■ What is expected: Quote the entries below from the line with "let b := (a.setPll" through the line with "let before := s.pllCorr m", both ends included, and only those lines.

■ Dataset entries:
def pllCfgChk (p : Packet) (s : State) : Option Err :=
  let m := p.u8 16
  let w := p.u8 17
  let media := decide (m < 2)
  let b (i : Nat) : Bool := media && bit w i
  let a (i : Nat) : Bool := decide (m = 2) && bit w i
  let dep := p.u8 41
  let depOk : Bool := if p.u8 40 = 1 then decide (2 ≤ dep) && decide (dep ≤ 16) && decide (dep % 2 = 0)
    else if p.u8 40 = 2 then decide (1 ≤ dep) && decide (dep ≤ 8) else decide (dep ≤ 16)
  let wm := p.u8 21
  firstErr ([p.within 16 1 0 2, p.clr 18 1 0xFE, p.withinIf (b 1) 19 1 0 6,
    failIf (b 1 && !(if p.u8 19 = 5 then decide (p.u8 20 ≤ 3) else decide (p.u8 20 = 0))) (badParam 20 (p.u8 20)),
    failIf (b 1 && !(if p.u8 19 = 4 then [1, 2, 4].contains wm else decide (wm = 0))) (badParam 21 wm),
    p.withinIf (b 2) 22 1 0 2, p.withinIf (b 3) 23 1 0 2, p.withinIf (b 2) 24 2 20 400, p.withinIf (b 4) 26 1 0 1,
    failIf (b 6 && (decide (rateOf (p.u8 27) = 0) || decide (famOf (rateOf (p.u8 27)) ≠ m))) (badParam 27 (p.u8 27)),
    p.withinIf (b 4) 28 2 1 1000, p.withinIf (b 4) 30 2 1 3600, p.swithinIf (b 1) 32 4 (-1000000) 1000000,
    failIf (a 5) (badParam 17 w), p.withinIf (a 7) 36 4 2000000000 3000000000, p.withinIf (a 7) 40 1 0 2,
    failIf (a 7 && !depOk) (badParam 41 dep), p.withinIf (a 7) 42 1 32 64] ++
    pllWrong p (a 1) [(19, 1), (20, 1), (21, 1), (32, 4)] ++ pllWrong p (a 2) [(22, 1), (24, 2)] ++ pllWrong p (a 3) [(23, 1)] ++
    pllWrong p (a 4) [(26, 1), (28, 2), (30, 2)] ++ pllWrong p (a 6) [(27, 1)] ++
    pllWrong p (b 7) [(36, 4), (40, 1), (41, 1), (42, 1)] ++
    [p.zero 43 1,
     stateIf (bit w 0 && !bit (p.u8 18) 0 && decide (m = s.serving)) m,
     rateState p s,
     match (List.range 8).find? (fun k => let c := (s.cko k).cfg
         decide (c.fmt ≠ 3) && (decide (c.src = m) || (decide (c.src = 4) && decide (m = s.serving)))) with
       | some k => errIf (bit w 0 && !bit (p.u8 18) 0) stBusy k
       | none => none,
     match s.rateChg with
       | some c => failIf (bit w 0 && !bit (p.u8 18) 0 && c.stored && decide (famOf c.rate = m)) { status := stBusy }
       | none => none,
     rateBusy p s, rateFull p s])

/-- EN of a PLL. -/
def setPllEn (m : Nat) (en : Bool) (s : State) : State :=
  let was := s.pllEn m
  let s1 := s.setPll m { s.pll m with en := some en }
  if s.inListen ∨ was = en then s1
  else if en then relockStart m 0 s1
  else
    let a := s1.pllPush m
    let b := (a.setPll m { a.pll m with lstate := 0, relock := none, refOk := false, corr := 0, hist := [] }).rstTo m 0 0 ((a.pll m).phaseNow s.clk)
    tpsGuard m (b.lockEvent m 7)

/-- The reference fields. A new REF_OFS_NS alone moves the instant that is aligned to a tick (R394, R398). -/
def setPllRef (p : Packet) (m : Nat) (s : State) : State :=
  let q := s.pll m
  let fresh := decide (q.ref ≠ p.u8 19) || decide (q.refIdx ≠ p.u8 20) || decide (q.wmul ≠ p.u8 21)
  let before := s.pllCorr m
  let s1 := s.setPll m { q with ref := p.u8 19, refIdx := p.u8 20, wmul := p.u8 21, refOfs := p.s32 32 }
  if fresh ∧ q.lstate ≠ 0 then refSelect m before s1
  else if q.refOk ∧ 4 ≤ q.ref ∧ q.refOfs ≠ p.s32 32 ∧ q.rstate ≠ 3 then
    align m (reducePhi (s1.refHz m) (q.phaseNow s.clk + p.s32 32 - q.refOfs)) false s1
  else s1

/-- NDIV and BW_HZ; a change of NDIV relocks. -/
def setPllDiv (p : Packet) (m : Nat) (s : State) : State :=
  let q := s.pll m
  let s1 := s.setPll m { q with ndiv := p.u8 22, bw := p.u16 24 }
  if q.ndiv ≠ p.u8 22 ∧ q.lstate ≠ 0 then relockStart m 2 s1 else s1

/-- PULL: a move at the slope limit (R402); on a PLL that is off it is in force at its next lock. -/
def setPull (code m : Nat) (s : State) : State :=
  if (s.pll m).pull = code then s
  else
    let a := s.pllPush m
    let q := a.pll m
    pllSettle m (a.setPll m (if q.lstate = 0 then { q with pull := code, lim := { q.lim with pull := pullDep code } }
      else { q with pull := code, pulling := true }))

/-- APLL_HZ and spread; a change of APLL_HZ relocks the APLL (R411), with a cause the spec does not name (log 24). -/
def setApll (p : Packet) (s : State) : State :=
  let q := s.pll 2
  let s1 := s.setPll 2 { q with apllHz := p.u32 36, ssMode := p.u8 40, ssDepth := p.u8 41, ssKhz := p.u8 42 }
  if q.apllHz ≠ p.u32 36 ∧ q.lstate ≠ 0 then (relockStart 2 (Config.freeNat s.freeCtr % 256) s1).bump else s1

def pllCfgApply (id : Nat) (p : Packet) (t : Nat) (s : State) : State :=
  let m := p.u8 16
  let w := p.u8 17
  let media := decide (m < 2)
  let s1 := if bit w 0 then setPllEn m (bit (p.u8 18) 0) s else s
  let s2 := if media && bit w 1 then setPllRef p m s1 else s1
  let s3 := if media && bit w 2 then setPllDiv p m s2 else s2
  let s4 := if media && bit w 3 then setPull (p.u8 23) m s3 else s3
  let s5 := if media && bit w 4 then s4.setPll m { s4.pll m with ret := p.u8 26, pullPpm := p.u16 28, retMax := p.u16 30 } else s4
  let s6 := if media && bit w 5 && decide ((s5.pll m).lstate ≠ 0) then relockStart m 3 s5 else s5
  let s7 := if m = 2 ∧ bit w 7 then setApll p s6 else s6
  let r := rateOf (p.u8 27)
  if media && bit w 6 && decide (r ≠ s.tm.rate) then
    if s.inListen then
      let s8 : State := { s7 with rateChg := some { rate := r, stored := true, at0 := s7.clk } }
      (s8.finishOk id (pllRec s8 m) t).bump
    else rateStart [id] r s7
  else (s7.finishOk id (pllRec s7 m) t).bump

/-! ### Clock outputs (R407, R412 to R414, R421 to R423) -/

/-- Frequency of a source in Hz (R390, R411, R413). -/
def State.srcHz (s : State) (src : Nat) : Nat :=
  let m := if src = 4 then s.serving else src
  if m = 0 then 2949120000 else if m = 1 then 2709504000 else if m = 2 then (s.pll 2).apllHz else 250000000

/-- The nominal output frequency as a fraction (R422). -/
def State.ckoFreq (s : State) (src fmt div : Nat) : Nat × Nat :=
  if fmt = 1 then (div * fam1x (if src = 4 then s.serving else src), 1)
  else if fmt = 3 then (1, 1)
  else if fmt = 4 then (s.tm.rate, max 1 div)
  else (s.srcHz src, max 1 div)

■ Solution for this exercise:
    let b := (a.setPll m { a.pll m with lstate := 0, relock := none, refOk := false, corr := 0, hist := [] }).rstTo m 0 0 ((a.pll m).phaseNow s.clk)
    tpsGuard m (b.lockEvent m 7)

/-- The reference fields. A new REF_OFS_NS alone moves the instant that is aligned to a tick (R394, R398). -/
def setPllRef (p : Packet) (m : Nat) (s : State) : State :=
  let q := s.pll m
  let fresh := decide (q.ref ≠ p.u8 19) || decide (q.refIdx ≠ p.u8 20) || decide (q.wmul ≠ p.u8 21)
  let before := s.pllCorr m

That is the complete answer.